Support Questions

Find answers, ask questions, and share your expertise
Announcements
Celebrating as our community reaches 100,000 members! Thank you!

Installing HDFS Google Cloud Connector

avatar
Rising Star

Hi,

 

I'm looking to ingest a large amount of data from a public google cloud bucket, but our cluster is currently missing the google cloud connector. I thought copying the connector jar to /opt/cloudera/parcels/CDH/lib/hadoop would be sufficient, but after running the below command I am receiving the following error: No FileSystem for scheme: gs.

 

hdfs dfs -cp gs://gnomad-public/release-170228/gnomad.genomes.r2.0.1.sites.vds /my/local/hdfs/filesystem

 

Are any additional steps beyond this necessary?

1 ACCEPTED SOLUTION

avatar
Champion
It took a bit to track it down but here is the info you are looking for.

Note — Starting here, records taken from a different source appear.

/-- XSHTs of a context whose stamp's translation is dropped (R123). -/
def Mach.stampHolders (m : Mach) (ctx : Nat) (c : Cover) : List (TRef × Nat) :=
  (m.threads.map fun t =>
    (t.ops.filter fun o => match o.kind with
      | .xsht x => (match m.team? t.ref.team with | some tm => tm.ctx == ctx | none => false)
          && (match x.leaf with | some l => c.drops (l.page x.va) l | none => false)
      | _ => false).map fun o => (t.ref, o.id)).flatten

/-- The class of a command by its pages as they stand now (11 R198). -/
def Mach.latNow (m : Mach) (c : Cmd) : Lat := match m.team? c.team with | some t => m.latOf c t | none => c.lat

/-- Replay parked lanes and drover commands of a context (R114, R198): a lane translates every page again (18 R263). A command whose class
is another one now moves to that engine, full or not (log 79, DESIGN CHOICE). -/
def Mach.replay (m : Mach) (ctx : Nat) (c : Cover) : Mach :=
  let mine (u : Nat) : Bool := match m.team? u with | some x => x.ctx == ctx | none => false
  { m with
    threads := m.threads.map fun (t : Thread) => match t.wait with
      | .parked p => if mine t.ref.team && c.replays p then { t with wait := .ready, inhand := [] } else t
      | _ => t
    cmds := m.cmds.map fun (x : Cmd) => match x.parked with
      | some p => if mine x.team && c.replays p then { x with parked := none, lat := m.latNow x } else x
      | none => x }

/-- One invalidation: what the issuer must wait for, and the machine after the drop, the replays and the stamps (R114, R386). -/
def Mach.invalidate (m : Mach) (ctx : Nat) (c : Cover) : Mach × List (Nat × Nat × Nat) × List (TRef × Nat) :=
  let cmds := m.holders ctx c
  let stamps := m.stampHolders ctx c
  let m := (m.dropTranslations ctx c).replay ctx c
  (m.retranslate ctx c, cmds, stamps)

/-- Whether what an invalidation waits for has ended (R275, R123). -/
def Mach.drained (m : Mach) (cmds : List (Nat × Nat × Nat)) (stamps : List (TRef × Nat)) : Bool :=
  cmds.all (fun h => match m.cmd? h.1 with | some x => !x.uses h.2.1 h.2.2 | none => true)
    && stamps.all fun p => match m.thread? p.1 with | some t => t.ops.all fun o => o.id != p.2 | none => true

/-- INVT for the lanes that ran it: each lane's page in mode 0; all are held together (R337). -/
def invtOnce (mode : InvtMode) (ts : List Thread) (m : Mach) : Mach :=
  match m.team? m.cur.team with
  | none => m
  | some tm =>
    let covers (m : Mach) : List Cover := match mode with
      | .page a => ts.filterMap fun t => match t.pairAt a with
          | some x => if x / 2 ^ 56 ≤ 1 then some (m.coverOf tm.ctx (x % 2 ^ 57)) else none
          | none => none
      | .nonGlobal => [.nonGlobal]
      | .all => [.all]
    let (m, cmds, stamps) := (covers m).foldl (fun (m, cs, ss) c =>
      let (m, a, b) := m.invalidate tm.ctx c
      (m, cs ++ a, ss ++ b)) (m, [], [])
    if m.drained cmds stamps then m
    else ts.foldl (fun m t => m.updThread t.ref fun x => { x with wait := .drains cmds stamps }) m

/-- INVT (R114, R337). -/
def invtSem (mode : InvtMode) : WordSem :=
  ctlWord (.invt mode) (fun _ _ t => match mode with
    | .page a => if (t.pairAt a).isSome then .ok id else .mismatch t.ref .none
    | _ => .ok id) (invtOnce mode)

def execInvt (m : InvtMode) (s : State) : Host.Outcome State Fault Refusal :=
  runWord (invtSem m) s

/-! ### XSHT (R123, R381) -/

/-- Where an XSHT's stamp goes: the translation of a global address, or the team's own scratchpad. -/
def Mach.xshtStamp (m : Mach) (tm : Team) (t : Thread) (a : Nat) : Except LaneOut (Nat × Option Leaf) :=
  if a % 8 != 0 then .error (.mem 0x20 a 0 .none none)
  else match m.resolve tm a 8 with
  | .scratch u o => if u == tm.uid && a / 2 ^ 56 != 0xFF then .ok (o, none) else .error (.mem 0x11 a 0 .none none)
  | .global va => match m.checkGlobal tm t 2 true a none with
    | .ok l => .ok (va, some l)
    | .error e => .error e
  | _ => .error (.mem 0x11 a 0 .none none)

/-- Tile operations that use the executor of a page and were accepted under its translation (R117, R123). -/
def Mach.tileHolders (m : Mach) (l : Leaf) : List Nat :=
  (m.tileq.filter fun q => (match q.instr with | .tspl .. | .tfch .. => true | _ => false)
    && q.pas.any fun p => ptePa l.bits ≤ p.1 && decide (p.1 < ptePa l.bits + l.size)).map (·.order)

There are really just two steps, download and put the jar in the Hadoop classpath, as you have already. The other step is to add the gs settings to the core-site.xml so that HDFS is aware of it as a additional filesystem (i.e. knows the class name and impl name).

https://github.com/GoogleCloudPlatform/bigdata-interop/blob/master/gcs/INSTALL.md

View solution in original post

6 REPLIES 6

avatar
Champion
It took a bit to track it down but here is the info you are looking for. There are really just two steps, download and put the jar in the Hadoop classpath, as you have already. The other step is to add the gs settings to the core-site.xml so that HDFS is aware of it as a additional filesystem (i.e. knows the class name and impl name).

https://github.com/GoogleCloudPlatform/bigdata-interop/blob/master/gcs/INSTALL.md

avatar
Rising Star

Appreciate the quick response! I actually was originally following the guide you posted. In particular, I modified core-site.xml located at /etc/hadoop/conf as shown below. However, when running hdfs dfs -ls gs://gnomad-public (a public gcloud bucket), I get the following ClassNotFound: java.lang.RuntimeException: java.lang.ClassNotFoundException: Class com.google.cloud.hadoop.fs.gcs.GoogleHadoopFileSystem

 

It appears that this issue is tied to the connector jar not being part of the classpath, which is odd as I created a symbolic link to it both in /opt/cloudera/parcels/CDH/lib/hadoop and /opt/cloudera/parcels/CDH/lib/hadoop-mapreduce. (The file is actually located in /opt/cloudera/parcels/CDH/jars - this is where all of the default connector jars were initially placed and I figured following the default placement would be the best practice).

 

 

<!--GCloud connection modification here!-->
<property>
<name>fs.gs.impl</name>
<value>com.google.cloud.hadoop.fs.gcs.GoogleHadoopFileSystem</value>
<description>The FileSystem for gs: (GCS) uris.</description>
</property>
<property>
<name>fs.AbstractFileSystem.gs.impl</name>
<value>com.google.cloud.hadoop.fs.gcs.GoogleHadoopFS</value>
<description>
The AbstractFileSystem for gs: (GCS) uris. Only necessary for use with Hadoop 2.
</description>
</property>
<property>
<name>fs.gs.project.id</name>
<value>PROJECTNAME</value>
<description>
Required. Google Cloud Project ID with access to configured GCS buckets.
</description>
</property>
<property>
<name>google.cloud.auth.service.account.enable</name>
<value>true</value>
<description>
Whether to use a service account for GCS authorizaiton. If an email and
keyfile are provided (see google.cloud.auth.service.account.email and
google.cloud.auth.service.account.keyfile), then that service account
willl be used. Otherwise the connector will look to see if it running on
a GCE VM with some level of GCS access in it's service account scope, and
use that service account.
</description>
</property>
<property>
<name>google.cloud.auth.service.account.json.keyfile</name>
<value>'/etc/hadoop/conf/KEYFILENAME.json'</value>
<description>
The JSON key file of the service account used for GCS
access when google.cloud.auth.service.account.enable is true.
</description>
</property>

avatar
Champion
Did you restart HDFS after these changes?

avatar
Champion

Based on the eror that you have  , the jar file is clearing missing a .class file (GoogleHadoopFileSystem)

you can extract the jar using 7 zip  any tool to inspect . 

 

.class file path that it is missing .

com.google.cloud.hadoop.fs.gcs.GoogleHadoopFileSystem

 

Solution is to download a fresh required jar , extra and check if it is having the all the .class file and add that to the path . this should resolve the error. 

 

avatar
Champion

Untitled.png

avatar
Rising Star

Went ahead and downloaded a fresh .jar and followed the steps in the guide posted above - got it working! Appreciate the help.